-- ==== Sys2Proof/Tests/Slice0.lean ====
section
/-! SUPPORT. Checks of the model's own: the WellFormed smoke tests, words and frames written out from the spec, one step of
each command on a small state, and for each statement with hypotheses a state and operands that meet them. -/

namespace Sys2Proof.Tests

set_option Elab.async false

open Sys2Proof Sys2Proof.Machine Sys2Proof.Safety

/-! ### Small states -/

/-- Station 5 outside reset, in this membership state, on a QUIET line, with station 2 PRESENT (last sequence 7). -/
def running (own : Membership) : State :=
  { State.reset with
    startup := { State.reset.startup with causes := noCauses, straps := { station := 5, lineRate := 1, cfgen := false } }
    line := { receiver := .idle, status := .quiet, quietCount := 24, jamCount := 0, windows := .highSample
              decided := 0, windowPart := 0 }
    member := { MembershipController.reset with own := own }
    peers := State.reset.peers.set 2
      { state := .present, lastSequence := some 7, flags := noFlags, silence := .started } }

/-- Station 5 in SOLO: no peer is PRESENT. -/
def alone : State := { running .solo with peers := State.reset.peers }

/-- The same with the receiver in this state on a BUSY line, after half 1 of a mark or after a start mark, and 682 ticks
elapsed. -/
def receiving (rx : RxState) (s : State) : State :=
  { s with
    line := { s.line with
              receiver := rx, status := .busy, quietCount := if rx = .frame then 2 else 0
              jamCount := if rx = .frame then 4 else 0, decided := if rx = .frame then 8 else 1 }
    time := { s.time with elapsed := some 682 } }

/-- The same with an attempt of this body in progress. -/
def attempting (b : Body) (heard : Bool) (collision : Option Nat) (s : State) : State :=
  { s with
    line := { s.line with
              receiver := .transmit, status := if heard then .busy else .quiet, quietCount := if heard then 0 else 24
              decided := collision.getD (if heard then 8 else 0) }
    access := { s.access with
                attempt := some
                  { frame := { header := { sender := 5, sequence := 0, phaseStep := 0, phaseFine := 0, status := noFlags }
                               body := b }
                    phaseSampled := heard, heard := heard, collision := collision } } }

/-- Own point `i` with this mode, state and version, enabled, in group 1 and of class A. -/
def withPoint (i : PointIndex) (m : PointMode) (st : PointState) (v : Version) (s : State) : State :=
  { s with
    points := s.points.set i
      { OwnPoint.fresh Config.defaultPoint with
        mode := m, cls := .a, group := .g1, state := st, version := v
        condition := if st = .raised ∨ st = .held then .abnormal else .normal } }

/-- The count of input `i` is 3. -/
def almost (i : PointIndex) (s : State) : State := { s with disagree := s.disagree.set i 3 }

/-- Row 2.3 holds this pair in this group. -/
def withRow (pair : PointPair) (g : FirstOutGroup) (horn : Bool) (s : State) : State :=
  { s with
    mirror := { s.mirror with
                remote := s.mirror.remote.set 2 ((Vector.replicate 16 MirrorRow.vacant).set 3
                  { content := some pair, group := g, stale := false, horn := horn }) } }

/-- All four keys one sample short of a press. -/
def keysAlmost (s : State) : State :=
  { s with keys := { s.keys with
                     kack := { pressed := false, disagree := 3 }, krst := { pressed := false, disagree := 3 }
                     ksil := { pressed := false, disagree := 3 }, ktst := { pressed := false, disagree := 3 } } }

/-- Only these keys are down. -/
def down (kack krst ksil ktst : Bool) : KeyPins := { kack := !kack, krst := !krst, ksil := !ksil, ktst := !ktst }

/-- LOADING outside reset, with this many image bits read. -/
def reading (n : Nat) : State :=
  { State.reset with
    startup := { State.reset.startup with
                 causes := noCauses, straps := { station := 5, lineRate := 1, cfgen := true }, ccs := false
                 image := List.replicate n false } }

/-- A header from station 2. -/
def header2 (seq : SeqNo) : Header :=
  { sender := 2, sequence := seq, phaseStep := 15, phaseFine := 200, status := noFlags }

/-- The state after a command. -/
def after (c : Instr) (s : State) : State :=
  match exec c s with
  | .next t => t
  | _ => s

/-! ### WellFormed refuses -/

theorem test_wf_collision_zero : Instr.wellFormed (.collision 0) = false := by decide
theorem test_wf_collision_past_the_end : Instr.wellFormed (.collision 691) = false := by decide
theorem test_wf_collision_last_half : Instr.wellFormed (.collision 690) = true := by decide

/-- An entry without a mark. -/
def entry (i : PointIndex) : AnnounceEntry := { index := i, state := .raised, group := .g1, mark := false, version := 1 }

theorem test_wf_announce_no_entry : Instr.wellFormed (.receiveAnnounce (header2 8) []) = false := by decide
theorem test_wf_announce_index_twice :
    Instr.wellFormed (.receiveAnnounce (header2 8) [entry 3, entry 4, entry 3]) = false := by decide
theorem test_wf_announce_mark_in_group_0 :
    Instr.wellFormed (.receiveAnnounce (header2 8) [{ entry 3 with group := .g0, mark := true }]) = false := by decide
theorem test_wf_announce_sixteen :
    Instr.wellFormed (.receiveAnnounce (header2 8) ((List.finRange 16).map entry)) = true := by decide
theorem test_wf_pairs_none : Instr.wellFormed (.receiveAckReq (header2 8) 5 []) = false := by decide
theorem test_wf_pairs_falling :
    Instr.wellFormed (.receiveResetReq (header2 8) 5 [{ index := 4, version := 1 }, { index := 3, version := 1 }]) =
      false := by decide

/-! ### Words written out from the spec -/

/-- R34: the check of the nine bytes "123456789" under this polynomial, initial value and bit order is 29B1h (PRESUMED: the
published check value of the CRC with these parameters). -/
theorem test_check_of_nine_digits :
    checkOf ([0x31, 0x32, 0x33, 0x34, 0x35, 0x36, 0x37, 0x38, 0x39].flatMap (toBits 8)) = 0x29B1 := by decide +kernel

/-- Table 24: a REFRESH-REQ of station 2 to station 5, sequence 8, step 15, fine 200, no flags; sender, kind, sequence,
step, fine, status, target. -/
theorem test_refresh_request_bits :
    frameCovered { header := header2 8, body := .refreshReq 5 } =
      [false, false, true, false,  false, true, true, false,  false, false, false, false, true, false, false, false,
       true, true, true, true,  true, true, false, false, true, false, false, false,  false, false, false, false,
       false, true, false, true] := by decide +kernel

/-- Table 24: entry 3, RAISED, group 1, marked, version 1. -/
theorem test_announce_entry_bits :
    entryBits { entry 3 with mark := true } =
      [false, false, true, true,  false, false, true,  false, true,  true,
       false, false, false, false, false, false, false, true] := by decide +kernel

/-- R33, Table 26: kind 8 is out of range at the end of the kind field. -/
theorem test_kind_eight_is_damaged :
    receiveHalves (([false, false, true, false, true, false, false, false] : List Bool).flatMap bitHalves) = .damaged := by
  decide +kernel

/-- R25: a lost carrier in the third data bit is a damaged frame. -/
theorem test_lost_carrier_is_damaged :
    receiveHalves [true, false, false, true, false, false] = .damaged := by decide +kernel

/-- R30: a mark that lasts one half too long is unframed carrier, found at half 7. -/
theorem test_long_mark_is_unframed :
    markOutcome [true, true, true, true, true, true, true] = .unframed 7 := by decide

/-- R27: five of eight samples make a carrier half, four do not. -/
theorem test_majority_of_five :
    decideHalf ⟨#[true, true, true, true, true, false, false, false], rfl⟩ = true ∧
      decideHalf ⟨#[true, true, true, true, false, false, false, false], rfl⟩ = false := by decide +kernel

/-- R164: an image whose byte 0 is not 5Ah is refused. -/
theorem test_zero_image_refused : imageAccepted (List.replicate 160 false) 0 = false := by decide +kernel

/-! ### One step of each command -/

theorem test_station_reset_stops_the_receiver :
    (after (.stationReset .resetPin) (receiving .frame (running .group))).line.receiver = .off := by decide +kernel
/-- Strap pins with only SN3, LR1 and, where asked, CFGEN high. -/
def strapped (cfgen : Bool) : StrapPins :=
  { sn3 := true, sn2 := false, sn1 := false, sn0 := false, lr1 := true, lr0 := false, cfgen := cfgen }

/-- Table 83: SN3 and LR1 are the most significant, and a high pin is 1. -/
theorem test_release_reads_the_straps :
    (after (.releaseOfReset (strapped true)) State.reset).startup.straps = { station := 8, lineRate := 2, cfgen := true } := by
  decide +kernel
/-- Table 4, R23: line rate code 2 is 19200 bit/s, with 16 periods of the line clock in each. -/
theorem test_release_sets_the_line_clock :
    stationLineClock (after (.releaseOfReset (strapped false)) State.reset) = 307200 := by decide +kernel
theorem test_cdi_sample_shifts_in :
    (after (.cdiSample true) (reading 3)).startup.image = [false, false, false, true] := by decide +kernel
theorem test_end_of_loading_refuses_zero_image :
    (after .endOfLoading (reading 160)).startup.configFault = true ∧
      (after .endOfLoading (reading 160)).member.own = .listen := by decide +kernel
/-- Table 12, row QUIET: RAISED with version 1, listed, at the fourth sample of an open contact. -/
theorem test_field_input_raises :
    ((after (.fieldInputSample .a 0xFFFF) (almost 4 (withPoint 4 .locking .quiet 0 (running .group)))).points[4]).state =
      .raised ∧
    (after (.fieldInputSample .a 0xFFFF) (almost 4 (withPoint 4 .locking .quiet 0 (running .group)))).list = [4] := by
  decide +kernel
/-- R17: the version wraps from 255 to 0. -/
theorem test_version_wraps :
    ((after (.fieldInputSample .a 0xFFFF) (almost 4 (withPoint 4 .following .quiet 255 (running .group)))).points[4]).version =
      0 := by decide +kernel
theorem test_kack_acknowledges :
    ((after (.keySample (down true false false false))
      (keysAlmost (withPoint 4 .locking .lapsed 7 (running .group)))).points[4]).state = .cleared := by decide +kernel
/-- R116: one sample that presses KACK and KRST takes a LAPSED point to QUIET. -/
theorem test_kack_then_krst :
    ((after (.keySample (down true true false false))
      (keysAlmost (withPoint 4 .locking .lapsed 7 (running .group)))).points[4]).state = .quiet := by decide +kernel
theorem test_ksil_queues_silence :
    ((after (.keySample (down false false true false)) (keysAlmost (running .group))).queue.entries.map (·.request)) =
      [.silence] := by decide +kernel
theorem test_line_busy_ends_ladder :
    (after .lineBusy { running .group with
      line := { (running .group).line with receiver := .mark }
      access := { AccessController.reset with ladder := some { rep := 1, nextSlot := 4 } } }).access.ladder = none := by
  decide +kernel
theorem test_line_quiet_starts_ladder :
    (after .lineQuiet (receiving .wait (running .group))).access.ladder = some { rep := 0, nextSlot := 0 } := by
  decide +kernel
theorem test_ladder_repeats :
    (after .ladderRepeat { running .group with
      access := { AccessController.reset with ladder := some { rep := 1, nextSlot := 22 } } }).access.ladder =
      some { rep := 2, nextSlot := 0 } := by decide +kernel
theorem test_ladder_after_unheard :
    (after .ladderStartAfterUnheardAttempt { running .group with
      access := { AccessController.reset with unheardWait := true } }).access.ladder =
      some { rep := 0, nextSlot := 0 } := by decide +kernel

────────────────

- Task details
From the material above, copy exactly the lines between the line holding "receiver := .transmit, status" and the line holding "are down. -/", inclusive, and only those.

- Task answer
              receiver := .transmit, status := if heard then .busy else .quiet, quietCount := if heard then 0 else 24
              decided := collision.getD (if heard then 8 else 0) }
    access := { s.access with
                attempt := some
                  { frame := { header := { sender := 5, sequence := 0, phaseStep := 0, phaseFine := 0, status := noFlags }
                               body := b }
                    phaseSampled := heard, heard := heard, collision := collision } } }

/-- Own point `i` with this mode, state and version, enabled, in group 1 and of class A. -/
def withPoint (i : PointIndex) (m : PointMode) (st : PointState) (v : Version) (s : State) : State :=
  { s with
    points := s.points.set i
      { OwnPoint.fresh Config.defaultPoint with
        mode := m, cls := .a, group := .g1, state := st, version := v
        condition := if st = .raised ∨ st = .held then .abnormal else .normal } }

/-- The count of input `i` is 3. -/
def almost (i : PointIndex) (s : State) : State := { s with disagree := s.disagree.set i 3 }

/-- Row 2.3 holds this pair in this group. -/
def withRow (pair : PointPair) (g : FirstOutGroup) (horn : Bool) (s : State) : State :=
  { s with
    mirror := { s.mirror with
                remote := s.mirror.remote.set 2 ((Vector.replicate 16 MirrorRow.vacant).set 3
                  { content := some pair, group := g, stale := false, horn := horn }) } }

/-- All four keys one sample short of a press. -/
def keysAlmost (s : State) : State :=
  { s with keys := { s.keys with
                     kack := { pressed := false, disagree := 3 }, krst := { pressed := false, disagree := 3 }
                     ksil := { pressed := false, disagree := 3 }, ktst := { pressed := false, disagree := 3 } } }

/-- Only these keys are down. -/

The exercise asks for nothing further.